• [Work order]
Could you set down every record exactly as it appears?

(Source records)

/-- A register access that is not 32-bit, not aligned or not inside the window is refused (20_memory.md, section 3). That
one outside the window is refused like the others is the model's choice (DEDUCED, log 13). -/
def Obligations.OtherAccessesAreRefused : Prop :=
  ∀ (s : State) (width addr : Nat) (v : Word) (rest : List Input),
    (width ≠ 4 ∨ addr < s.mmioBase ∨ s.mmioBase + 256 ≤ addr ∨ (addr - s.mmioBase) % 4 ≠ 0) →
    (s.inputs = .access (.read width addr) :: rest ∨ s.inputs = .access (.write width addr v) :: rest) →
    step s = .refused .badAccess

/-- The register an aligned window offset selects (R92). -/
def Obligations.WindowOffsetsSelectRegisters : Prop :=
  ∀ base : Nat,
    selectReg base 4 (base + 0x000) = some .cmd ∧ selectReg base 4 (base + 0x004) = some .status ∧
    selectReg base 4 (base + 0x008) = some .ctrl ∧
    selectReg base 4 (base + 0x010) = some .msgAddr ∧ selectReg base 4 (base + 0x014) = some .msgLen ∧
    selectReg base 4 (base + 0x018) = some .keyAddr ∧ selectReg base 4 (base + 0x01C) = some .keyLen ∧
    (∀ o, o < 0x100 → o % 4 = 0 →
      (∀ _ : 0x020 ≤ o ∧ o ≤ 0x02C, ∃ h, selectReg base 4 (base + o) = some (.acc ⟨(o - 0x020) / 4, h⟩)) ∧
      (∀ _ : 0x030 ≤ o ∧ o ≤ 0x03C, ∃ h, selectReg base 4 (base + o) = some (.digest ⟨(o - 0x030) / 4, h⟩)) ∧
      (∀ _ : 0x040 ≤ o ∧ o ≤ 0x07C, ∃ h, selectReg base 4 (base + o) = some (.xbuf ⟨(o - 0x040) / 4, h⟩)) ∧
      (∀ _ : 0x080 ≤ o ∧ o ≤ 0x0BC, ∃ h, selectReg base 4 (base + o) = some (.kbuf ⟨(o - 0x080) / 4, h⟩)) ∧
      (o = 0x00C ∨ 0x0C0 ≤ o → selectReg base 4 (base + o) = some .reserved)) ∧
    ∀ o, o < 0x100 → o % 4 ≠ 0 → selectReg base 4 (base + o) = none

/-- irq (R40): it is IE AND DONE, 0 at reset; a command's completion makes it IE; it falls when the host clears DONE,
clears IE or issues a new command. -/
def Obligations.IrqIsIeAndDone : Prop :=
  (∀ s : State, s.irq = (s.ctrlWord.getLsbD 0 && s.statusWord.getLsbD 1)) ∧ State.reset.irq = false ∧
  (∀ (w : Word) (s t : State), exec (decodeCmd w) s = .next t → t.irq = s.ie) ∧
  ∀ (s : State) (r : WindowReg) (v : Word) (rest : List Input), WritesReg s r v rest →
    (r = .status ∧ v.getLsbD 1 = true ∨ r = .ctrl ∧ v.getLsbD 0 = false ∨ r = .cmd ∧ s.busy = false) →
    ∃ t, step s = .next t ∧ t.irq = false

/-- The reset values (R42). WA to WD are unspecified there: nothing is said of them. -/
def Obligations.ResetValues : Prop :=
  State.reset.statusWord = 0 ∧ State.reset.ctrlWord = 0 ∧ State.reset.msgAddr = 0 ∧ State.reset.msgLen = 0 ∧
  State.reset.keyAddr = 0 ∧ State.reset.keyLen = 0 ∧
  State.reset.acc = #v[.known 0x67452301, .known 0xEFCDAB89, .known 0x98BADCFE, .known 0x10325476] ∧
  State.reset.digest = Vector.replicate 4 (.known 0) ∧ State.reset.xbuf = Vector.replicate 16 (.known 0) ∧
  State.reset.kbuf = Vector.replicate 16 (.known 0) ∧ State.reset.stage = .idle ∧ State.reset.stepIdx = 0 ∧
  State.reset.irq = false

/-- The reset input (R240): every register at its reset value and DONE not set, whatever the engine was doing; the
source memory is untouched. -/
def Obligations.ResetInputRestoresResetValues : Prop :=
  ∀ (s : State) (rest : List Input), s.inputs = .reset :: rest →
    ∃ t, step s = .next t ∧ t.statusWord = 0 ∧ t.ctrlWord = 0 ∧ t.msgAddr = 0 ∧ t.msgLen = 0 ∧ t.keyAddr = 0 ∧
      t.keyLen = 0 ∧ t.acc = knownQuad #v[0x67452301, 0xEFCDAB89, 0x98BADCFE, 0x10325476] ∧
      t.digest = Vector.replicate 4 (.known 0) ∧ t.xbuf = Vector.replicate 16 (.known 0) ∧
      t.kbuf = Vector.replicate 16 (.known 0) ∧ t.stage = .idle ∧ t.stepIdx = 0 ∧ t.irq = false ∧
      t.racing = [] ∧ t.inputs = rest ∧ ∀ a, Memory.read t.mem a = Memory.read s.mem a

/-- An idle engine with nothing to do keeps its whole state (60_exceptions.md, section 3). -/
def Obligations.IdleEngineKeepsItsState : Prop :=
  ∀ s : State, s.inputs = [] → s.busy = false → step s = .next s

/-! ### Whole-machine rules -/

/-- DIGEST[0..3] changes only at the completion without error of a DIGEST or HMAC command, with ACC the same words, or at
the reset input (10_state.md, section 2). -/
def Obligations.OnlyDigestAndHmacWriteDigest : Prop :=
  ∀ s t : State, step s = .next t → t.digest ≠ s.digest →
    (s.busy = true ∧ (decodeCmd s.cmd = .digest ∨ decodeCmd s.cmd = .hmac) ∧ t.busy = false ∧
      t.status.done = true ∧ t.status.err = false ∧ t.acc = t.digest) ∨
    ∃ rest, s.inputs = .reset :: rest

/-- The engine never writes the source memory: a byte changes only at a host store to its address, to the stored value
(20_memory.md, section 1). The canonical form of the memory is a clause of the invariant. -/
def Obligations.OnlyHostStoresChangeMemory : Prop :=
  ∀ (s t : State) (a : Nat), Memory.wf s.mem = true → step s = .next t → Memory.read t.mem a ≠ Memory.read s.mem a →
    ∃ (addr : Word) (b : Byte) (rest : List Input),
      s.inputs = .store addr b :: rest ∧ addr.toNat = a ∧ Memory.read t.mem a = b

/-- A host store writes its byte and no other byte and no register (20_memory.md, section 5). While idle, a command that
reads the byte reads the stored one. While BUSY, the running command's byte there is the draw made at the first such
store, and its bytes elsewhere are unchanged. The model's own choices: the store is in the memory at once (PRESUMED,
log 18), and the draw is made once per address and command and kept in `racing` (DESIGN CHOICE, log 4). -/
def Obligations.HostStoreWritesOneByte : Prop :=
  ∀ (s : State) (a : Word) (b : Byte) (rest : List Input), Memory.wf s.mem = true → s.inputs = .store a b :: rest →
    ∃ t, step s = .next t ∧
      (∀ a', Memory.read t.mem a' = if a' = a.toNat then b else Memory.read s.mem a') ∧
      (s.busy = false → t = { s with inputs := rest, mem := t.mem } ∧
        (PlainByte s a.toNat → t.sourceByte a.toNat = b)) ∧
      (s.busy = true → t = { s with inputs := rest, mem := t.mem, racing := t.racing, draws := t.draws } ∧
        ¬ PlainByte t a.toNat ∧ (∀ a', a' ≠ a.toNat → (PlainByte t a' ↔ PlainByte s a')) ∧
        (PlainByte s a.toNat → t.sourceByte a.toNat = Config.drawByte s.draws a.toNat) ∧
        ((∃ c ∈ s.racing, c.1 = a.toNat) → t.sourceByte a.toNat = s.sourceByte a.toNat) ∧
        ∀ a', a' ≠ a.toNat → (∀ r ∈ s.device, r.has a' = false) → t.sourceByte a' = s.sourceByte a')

• [Completed exercise]
/-- A register access that is not 32-bit, not aligned or not inside the window is refused (20_memory.md, section 3). That
one outside the window is refused like the others is the model's choice (DEDUCED, log 13). -/
def Obligations.OtherAccessesAreRefused : Prop :=
  ∀ (s : State) (width addr : Nat) (v : Word) (rest : List Input),
    (width ≠ 4 ∨ addr < s.mmioBase ∨ s.mmioBase + 256 ≤ addr ∨ (addr - s.mmioBase) % 4 ≠ 0) →
    (s.inputs = .access (.read width addr) :: rest ∨ s.inputs = .access (.write width addr v) :: rest) →
    step s = .refused .badAccess

/-- The register an aligned window offset selects (R92). -/
def Obligations.WindowOffsetsSelectRegisters : Prop :=
  ∀ base : Nat,
    selectReg base 4 (base + 0x000) = some .cmd ∧ selectReg base 4 (base + 0x004) = some .status ∧
    selectReg base 4 (base + 0x008) = some .ctrl ∧
    selectReg base 4 (base + 0x010) = some .msgAddr ∧ selectReg base 4 (base + 0x014) = some .msgLen ∧
    selectReg base 4 (base + 0x018) = some .keyAddr ∧ selectReg base 4 (base + 0x01C) = some .keyLen ∧
    (∀ o, o < 0x100 → o % 4 = 0 →
      (∀ _ : 0x020 ≤ o ∧ o ≤ 0x02C, ∃ h, selectReg base 4 (base + o) = some (.acc ⟨(o - 0x020) / 4, h⟩)) ∧
      (∀ _ : 0x030 ≤ o ∧ o ≤ 0x03C, ∃ h, selectReg base 4 (base + o) = some (.digest ⟨(o - 0x030) / 4, h⟩)) ∧
      (∀ _ : 0x040 ≤ o ∧ o ≤ 0x07C, ∃ h, selectReg base 4 (base + o) = some (.xbuf ⟨(o - 0x040) / 4, h⟩)) ∧
      (∀ _ : 0x080 ≤ o ∧ o ≤ 0x0BC, ∃ h, selectReg base 4 (base + o) = some (.kbuf ⟨(o - 0x080) / 4, h⟩)) ∧
      (o = 0x00C ∨ 0x0C0 ≤ o → selectReg base 4 (base + o) = some .reserved)) ∧
    ∀ o, o < 0x100 → o % 4 ≠ 0 → selectReg base 4 (base + o) = none

/-- irq (R40): it is IE AND DONE, 0 at reset; a command's completion makes it IE; it falls when the host clears DONE,
clears IE or issues a new command. -/
def Obligations.IrqIsIeAndDone : Prop :=
  (∀ s : State, s.irq = (s.ctrlWord.getLsbD 0 && s.statusWord.getLsbD 1)) ∧ State.reset.irq = false ∧
  (∀ (w : Word) (s t : State), exec (decodeCmd w) s = .next t → t.irq = s.ie) ∧
  ∀ (s : State) (r : WindowReg) (v : Word) (rest : List Input), WritesReg s r v rest →
    (r = .status ∧ v.getLsbD 1 = true ∨ r = .ctrl ∧ v.getLsbD 0 = false ∨ r = .cmd ∧ s.busy = false) →
    ∃ t, step s = .next t ∧ t.irq = false

/-- The reset values (R42). WA to WD are unspecified there: nothing is said of them. -/
def Obligations.ResetValues : Prop :=
  State.reset.statusWord = 0 ∧ State.reset.ctrlWord = 0 ∧ State.reset.msgAddr = 0 ∧ State.reset.msgLen = 0 ∧
  State.reset.keyAddr = 0 ∧ State.reset.keyLen = 0 ∧
  State.reset.acc = #v[.known 0x67452301, .known 0xEFCDAB89, .known 0x98BADCFE, .known 0x10325476] ∧
  State.reset.digest = Vector.replicate 4 (.known 0) ∧ State.reset.xbuf = Vector.replicate 16 (.known 0) ∧
  State.reset.kbuf = Vector.replicate 16 (.known 0) ∧ State.reset.stage = .idle ∧ State.reset.stepIdx = 0 ∧
  State.reset.irq = false

/-- The reset input (R240): every register at its reset value and DONE not set, whatever the engine was doing; the
source memory is untouched. -/
def Obligations.ResetInputRestoresResetValues : Prop :=
  ∀ (s : State) (rest : List Input), s.inputs = .reset :: rest →
    ∃ t, step s = .next t ∧ t.statusWord = 0 ∧ t.ctrlWord = 0 ∧ t.msgAddr = 0 ∧ t.msgLen = 0 ∧ t.keyAddr = 0 ∧
      t.keyLen = 0 ∧ t.acc = knownQuad #v[0x67452301, 0xEFCDAB89, 0x98BADCFE, 0x10325476] ∧
      t.digest = Vector.replicate 4 (.known 0) ∧ t.xbuf = Vector.replicate 16 (.known 0) ∧
      t.kbuf = Vector.replicate 16 (.known 0) ∧ t.stage = .idle ∧ t.stepIdx = 0 ∧ t.irq = false ∧
      t.racing = [] ∧ t.inputs = rest ∧ ∀ a, Memory.read t.mem a = Memory.read s.mem a

/-- An idle engine with nothing to do keeps its whole state (60_exceptions.md, section 3). -/
def Obligations.IdleEngineKeepsItsState : Prop :=
  ∀ s : State, s.inputs = [] → s.busy = false → step s = .next s

/-! ### Whole-machine rules -/

/-- DIGEST[0..3] changes only at the completion without error of a DIGEST or HMAC command, with ACC the same words, or at
the reset input (10_state.md, section 2). -/
def Obligations.OnlyDigestAndHmacWriteDigest : Prop :=
  ∀ s t : State, step s = .next t → t.digest ≠ s.digest →
    (s.busy = true ∧ (decodeCmd s.cmd = .digest ∨ decodeCmd s.cmd = .hmac) ∧ t.busy = false ∧
      t.status.done = true ∧ t.status.err = false ∧ t.acc = t.digest) ∨
    ∃ rest, s.inputs = .reset :: rest

/-- The engine never writes the source memory: a byte changes only at a host store to its address, to the stored value
(20_memory.md, section 1). The canonical form of the memory is a clause of the invariant. -/
def Obligations.OnlyHostStoresChangeMemory : Prop :=
  ∀ (s t : State) (a : Nat), Memory.wf s.mem = true → step s = .next t → Memory.read t.mem a ≠ Memory.read s.mem a →
    ∃ (addr : Word) (b : Byte) (rest : List Input),
      s.inputs = .store addr b :: rest ∧ addr.toNat = a ∧ Memory.read t.mem a = b

/-- A host store writes its byte and no other byte and no register (20_memory.md, section 5). While idle, a command that
reads the byte reads the stored one. While BUSY, the running command's byte there is the draw made at the first such
store, and its bytes elsewhere are unchanged. The model's own choices: the store is in the memory at once (PRESUMED,
log 18), and the draw is made once per address and command and kept in `racing` (DESIGN CHOICE, log 4). -/
def Obligations.HostStoreWritesOneByte : Prop :=
  ∀ (s : State) (a : Word) (b : Byte) (rest : List Input), Memory.wf s.mem = true → s.inputs = .store a b :: rest →
    ∃ t, step s = .next t ∧
      (∀ a', Memory.read t.mem a' = if a' = a.toNat then b else Memory.read s.mem a') ∧
      (s.busy = false → t = { s with inputs := rest, mem := t.mem } ∧
        (PlainByte s a.toNat → t.sourceByte a.toNat = b)) ∧
      (s.busy = true → t = { s with inputs := rest, mem := t.mem, racing := t.racing, draws := t.draws } ∧
        ¬ PlainByte t a.toNat ∧ (∀ a', a' ≠ a.toNat → (PlainByte t a' ↔ PlainByte s a')) ∧
        (PlainByte s a.toNat → t.sourceByte a.toNat = Config.drawByte s.draws a.toNat) ∧
        ((∃ c ∈ s.racing, c.1 = a.toNat) → t.sourceByte a.toNat = s.sourceByte a.toNat) ∧
        ∀ a', a' ≠ a.toNat → (∀ r ∈ s.device, r.has a' = false) → t.sourceByte a' = s.sourceByte a')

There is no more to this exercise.